** Opening Raw data block **

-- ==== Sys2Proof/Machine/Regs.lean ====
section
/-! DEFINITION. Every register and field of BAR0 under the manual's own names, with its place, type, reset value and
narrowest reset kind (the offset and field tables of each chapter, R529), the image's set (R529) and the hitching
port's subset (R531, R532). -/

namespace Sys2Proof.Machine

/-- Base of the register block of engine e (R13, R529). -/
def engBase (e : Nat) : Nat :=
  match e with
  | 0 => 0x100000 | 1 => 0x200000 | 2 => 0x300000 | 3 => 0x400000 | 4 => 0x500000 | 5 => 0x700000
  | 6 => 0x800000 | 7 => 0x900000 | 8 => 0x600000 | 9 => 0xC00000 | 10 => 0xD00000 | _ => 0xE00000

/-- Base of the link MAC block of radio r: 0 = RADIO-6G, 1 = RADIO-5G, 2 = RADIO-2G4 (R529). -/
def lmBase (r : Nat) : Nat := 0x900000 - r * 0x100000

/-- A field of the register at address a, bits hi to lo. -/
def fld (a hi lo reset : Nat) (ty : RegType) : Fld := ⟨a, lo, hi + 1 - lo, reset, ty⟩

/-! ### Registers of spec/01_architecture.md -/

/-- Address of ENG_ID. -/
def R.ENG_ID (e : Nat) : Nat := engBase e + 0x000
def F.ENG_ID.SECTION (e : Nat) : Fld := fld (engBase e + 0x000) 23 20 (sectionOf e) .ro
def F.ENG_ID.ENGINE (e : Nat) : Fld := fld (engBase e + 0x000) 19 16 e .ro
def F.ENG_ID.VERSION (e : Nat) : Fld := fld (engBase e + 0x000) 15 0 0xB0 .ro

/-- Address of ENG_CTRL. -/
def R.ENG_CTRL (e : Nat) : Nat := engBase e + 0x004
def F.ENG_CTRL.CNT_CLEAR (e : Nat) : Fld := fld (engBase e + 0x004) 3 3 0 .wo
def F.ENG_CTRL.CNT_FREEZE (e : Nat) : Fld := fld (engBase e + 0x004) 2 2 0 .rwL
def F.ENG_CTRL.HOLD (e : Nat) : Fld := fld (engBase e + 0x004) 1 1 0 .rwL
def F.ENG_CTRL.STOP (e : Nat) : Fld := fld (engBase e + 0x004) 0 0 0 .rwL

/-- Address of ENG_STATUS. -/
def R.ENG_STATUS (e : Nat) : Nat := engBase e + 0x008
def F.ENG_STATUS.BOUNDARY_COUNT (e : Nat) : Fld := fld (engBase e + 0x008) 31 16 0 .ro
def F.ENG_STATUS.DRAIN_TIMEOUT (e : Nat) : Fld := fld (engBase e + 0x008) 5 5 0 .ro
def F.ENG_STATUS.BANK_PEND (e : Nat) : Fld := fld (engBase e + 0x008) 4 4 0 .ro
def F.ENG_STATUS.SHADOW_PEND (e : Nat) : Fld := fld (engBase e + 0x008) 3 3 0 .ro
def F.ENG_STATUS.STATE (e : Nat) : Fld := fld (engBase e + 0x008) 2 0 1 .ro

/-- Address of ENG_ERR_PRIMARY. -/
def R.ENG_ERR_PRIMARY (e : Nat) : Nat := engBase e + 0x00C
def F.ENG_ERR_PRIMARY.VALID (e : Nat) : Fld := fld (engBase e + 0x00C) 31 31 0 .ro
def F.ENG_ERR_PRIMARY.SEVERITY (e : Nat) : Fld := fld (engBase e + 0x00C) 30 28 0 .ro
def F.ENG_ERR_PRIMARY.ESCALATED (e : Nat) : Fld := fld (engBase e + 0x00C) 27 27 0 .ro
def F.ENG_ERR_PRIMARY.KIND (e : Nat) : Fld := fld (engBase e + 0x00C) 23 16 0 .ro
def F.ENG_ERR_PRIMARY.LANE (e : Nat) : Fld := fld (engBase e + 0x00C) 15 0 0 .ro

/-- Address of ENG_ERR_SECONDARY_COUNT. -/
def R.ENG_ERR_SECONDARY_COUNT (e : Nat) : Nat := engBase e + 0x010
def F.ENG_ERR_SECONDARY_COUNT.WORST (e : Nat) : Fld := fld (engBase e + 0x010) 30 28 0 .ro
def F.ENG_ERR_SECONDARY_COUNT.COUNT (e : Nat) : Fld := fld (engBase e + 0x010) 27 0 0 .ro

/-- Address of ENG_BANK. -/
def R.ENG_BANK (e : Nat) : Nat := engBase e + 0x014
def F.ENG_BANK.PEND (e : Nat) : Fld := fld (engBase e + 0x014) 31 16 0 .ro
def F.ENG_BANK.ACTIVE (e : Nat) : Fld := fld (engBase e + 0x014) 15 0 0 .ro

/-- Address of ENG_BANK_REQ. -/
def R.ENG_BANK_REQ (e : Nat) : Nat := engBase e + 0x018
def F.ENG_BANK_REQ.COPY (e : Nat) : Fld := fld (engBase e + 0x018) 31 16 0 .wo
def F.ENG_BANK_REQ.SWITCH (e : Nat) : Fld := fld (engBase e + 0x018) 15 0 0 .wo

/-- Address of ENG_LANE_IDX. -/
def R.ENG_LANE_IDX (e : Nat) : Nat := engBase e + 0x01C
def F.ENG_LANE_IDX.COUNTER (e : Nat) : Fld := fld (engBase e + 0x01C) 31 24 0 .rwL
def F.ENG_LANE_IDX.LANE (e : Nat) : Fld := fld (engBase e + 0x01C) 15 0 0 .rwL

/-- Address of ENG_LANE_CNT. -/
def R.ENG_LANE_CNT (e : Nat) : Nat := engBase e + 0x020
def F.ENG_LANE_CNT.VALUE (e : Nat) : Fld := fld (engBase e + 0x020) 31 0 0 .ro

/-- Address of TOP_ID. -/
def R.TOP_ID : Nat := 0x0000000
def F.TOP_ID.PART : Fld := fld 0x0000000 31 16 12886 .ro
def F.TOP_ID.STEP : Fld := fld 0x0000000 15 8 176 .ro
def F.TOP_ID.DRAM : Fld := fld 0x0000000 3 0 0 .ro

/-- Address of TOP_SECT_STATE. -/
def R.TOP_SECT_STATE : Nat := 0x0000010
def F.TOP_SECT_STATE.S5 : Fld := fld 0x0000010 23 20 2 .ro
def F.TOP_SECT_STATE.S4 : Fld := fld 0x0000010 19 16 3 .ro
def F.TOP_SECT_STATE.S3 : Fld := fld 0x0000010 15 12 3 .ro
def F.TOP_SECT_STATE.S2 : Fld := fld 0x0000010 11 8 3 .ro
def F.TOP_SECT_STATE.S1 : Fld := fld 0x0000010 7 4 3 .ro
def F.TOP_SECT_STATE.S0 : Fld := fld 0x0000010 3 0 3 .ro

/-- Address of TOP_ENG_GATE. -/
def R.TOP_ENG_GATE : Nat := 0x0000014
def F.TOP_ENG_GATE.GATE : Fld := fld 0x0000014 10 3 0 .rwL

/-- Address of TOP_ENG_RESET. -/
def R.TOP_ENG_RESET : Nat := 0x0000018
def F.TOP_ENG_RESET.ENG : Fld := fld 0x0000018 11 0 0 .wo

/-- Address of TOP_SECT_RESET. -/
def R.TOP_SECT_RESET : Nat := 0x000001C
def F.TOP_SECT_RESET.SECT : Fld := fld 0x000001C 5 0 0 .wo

** Closing Raw data block **

> **Exercise requirements**: When you reply, retype each line exactly as it appears above.

> **Exercise result**:
-- ==== Sys2Proof/Machine/Regs.lean ====
section
/-! DEFINITION. Every register and field of BAR0 under the manual's own names, with its place, type, reset value and
narrowest reset kind (the offset and field tables of each chapter, R529), the image's set (R529) and the hitching
port's subset (R531, R532). -/

namespace Sys2Proof.Machine

/-- Base of the register block of engine e (R13, R529). -/
def engBase (e : Nat) : Nat :=
  match e with
  | 0 => 0x100000 | 1 => 0x200000 | 2 => 0x300000 | 3 => 0x400000 | 4 => 0x500000 | 5 => 0x700000
  | 6 => 0x800000 | 7 => 0x900000 | 8 => 0x600000 | 9 => 0xC00000 | 10 => 0xD00000 | _ => 0xE00000

/-- Base of the link MAC block of radio r: 0 = RADIO-6G, 1 = RADIO-5G, 2 = RADIO-2G4 (R529). -/
def lmBase (r : Nat) : Nat := 0x900000 - r * 0x100000

/-- A field of the register at address a, bits hi to lo. -/
def fld (a hi lo reset : Nat) (ty : RegType) : Fld := ⟨a, lo, hi + 1 - lo, reset, ty⟩

/-! ### Registers of spec/01_architecture.md -/

/-- Address of ENG_ID. -/
def R.ENG_ID (e : Nat) : Nat := engBase e + 0x000
def F.ENG_ID.SECTION (e : Nat) : Fld := fld (engBase e + 0x000) 23 20 (sectionOf e) .ro
def F.ENG_ID.ENGINE (e : Nat) : Fld := fld (engBase e + 0x000) 19 16 e .ro
def F.ENG_ID.VERSION (e : Nat) : Fld := fld (engBase e + 0x000) 15 0 0xB0 .ro

/-- Address of ENG_CTRL. -/
def R.ENG_CTRL (e : Nat) : Nat := engBase e + 0x004
def F.ENG_CTRL.CNT_CLEAR (e : Nat) : Fld := fld (engBase e + 0x004) 3 3 0 .wo
def F.ENG_CTRL.CNT_FREEZE (e : Nat) : Fld := fld (engBase e + 0x004) 2 2 0 .rwL
def F.ENG_CTRL.HOLD (e : Nat) : Fld := fld (engBase e + 0x004) 1 1 0 .rwL
def F.ENG_CTRL.STOP (e : Nat) : Fld := fld (engBase e + 0x004) 0 0 0 .rwL

/-- Address of ENG_STATUS. -/
def R.ENG_STATUS (e : Nat) : Nat := engBase e + 0x008
def F.ENG_STATUS.BOUNDARY_COUNT (e : Nat) : Fld := fld (engBase e + 0x008) 31 16 0 .ro
def F.ENG_STATUS.DRAIN_TIMEOUT (e : Nat) : Fld := fld (engBase e + 0x008) 5 5 0 .ro
def F.ENG_STATUS.BANK_PEND (e : Nat) : Fld := fld (engBase e + 0x008) 4 4 0 .ro
def F.ENG_STATUS.SHADOW_PEND (e : Nat) : Fld := fld (engBase e + 0x008) 3 3 0 .ro
def F.ENG_STATUS.STATE (e : Nat) : Fld := fld (engBase e + 0x008) 2 0 1 .ro

/-- Address of ENG_ERR_PRIMARY. -/
def R.ENG_ERR_PRIMARY (e : Nat) : Nat := engBase e + 0x00C
def F.ENG_ERR_PRIMARY.VALID (e : Nat) : Fld := fld (engBase e + 0x00C) 31 31 0 .ro
def F.ENG_ERR_PRIMARY.SEVERITY (e : Nat) : Fld := fld (engBase e + 0x00C) 30 28 0 .ro
def F.ENG_ERR_PRIMARY.ESCALATED (e : Nat) : Fld := fld (engBase e + 0x00C) 27 27 0 .ro
def F.ENG_ERR_PRIMARY.KIND (e : Nat) : Fld := fld (engBase e + 0x00C) 23 16 0 .ro
def F.ENG_ERR_PRIMARY.LANE (e : Nat) : Fld := fld (engBase e + 0x00C) 15 0 0 .ro

/-- Address of ENG_ERR_SECONDARY_COUNT. -/
def R.ENG_ERR_SECONDARY_COUNT (e : Nat) : Nat := engBase e + 0x010
def F.ENG_ERR_SECONDARY_COUNT.WORST (e : Nat) : Fld := fld (engBase e + 0x010) 30 28 0 .ro
def F.ENG_ERR_SECONDARY_COUNT.COUNT (e : Nat) : Fld := fld (engBase e + 0x010) 27 0 0 .ro

/-- Address of ENG_BANK. -/
def R.ENG_BANK (e : Nat) : Nat := engBase e + 0x014
def F.ENG_BANK.PEND (e : Nat) : Fld := fld (engBase e + 0x014) 31 16 0 .ro
def F.ENG_BANK.ACTIVE (e : Nat) : Fld := fld (engBase e + 0x014) 15 0 0 .ro

/-- Address of ENG_BANK_REQ. -/
def R.ENG_BANK_REQ (e : Nat) : Nat := engBase e + 0x018
def F.ENG_BANK_REQ.COPY (e : Nat) : Fld := fld (engBase e + 0x018) 31 16 0 .wo
def F.ENG_BANK_REQ.SWITCH (e : Nat) : Fld := fld (engBase e + 0x018) 15 0 0 .wo

/-- Address of ENG_LANE_IDX. -/
def R.ENG_LANE_IDX (e : Nat) : Nat := engBase e + 0x01C
def F.ENG_LANE_IDX.COUNTER (e : Nat) : Fld := fld (engBase e + 0x01C) 31 24 0 .rwL
def F.ENG_LANE_IDX.LANE (e : Nat) : Fld := fld (engBase e + 0x01C) 15 0 0 .rwL

/-- Address of ENG_LANE_CNT. -/
def R.ENG_LANE_CNT (e : Nat) : Nat := engBase e + 0x020
def F.ENG_LANE_CNT.VALUE (e : Nat) : Fld := fld (engBase e + 0x020) 31 0 0 .ro

/-- Address of TOP_ID. -/
def R.TOP_ID : Nat := 0x0000000
def F.TOP_ID.PART : Fld := fld 0x0000000 31 16 12886 .ro
def F.TOP_ID.STEP : Fld := fld 0x0000000 15 8 176 .ro
def F.TOP_ID.DRAM : Fld := fld 0x0000000 3 0 0 .ro

/-- Address of TOP_SECT_STATE. -/
def R.TOP_SECT_STATE : Nat := 0x0000010
def F.TOP_SECT_STATE.S5 : Fld := fld 0x0000010 23 20 2 .ro
def F.TOP_SECT_STATE.S4 : Fld := fld 0x0000010 19 16 3 .ro
def F.TOP_SECT_STATE.S3 : Fld := fld 0x0000010 15 12 3 .ro
def F.TOP_SECT_STATE.S2 : Fld := fld 0x0000010 11 8 3 .ro
def F.TOP_SECT_STATE.S1 : Fld := fld 0x0000010 7 4 3 .ro
def F.TOP_SECT_STATE.S0 : Fld := fld 0x0000010 3 0 3 .ro

/-- Address of TOP_ENG_GATE. -/
def R.TOP_ENG_GATE : Nat := 0x0000014
def F.TOP_ENG_GATE.GATE : Fld := fld 0x0000014 10 3 0 .rwL

/-- Address of TOP_ENG_RESET. -/
def R.TOP_ENG_RESET : Nat := 0x0000018
def F.TOP_ENG_RESET.ENG : Fld := fld 0x0000018 11 0 0 .wo

/-- Address of TOP_SECT_RESET. -/
def R.TOP_SECT_RESET : Nat := 0x000001C
def F.TOP_SECT_RESET.SECT : Fld := fld 0x000001C 5 0 0 .wo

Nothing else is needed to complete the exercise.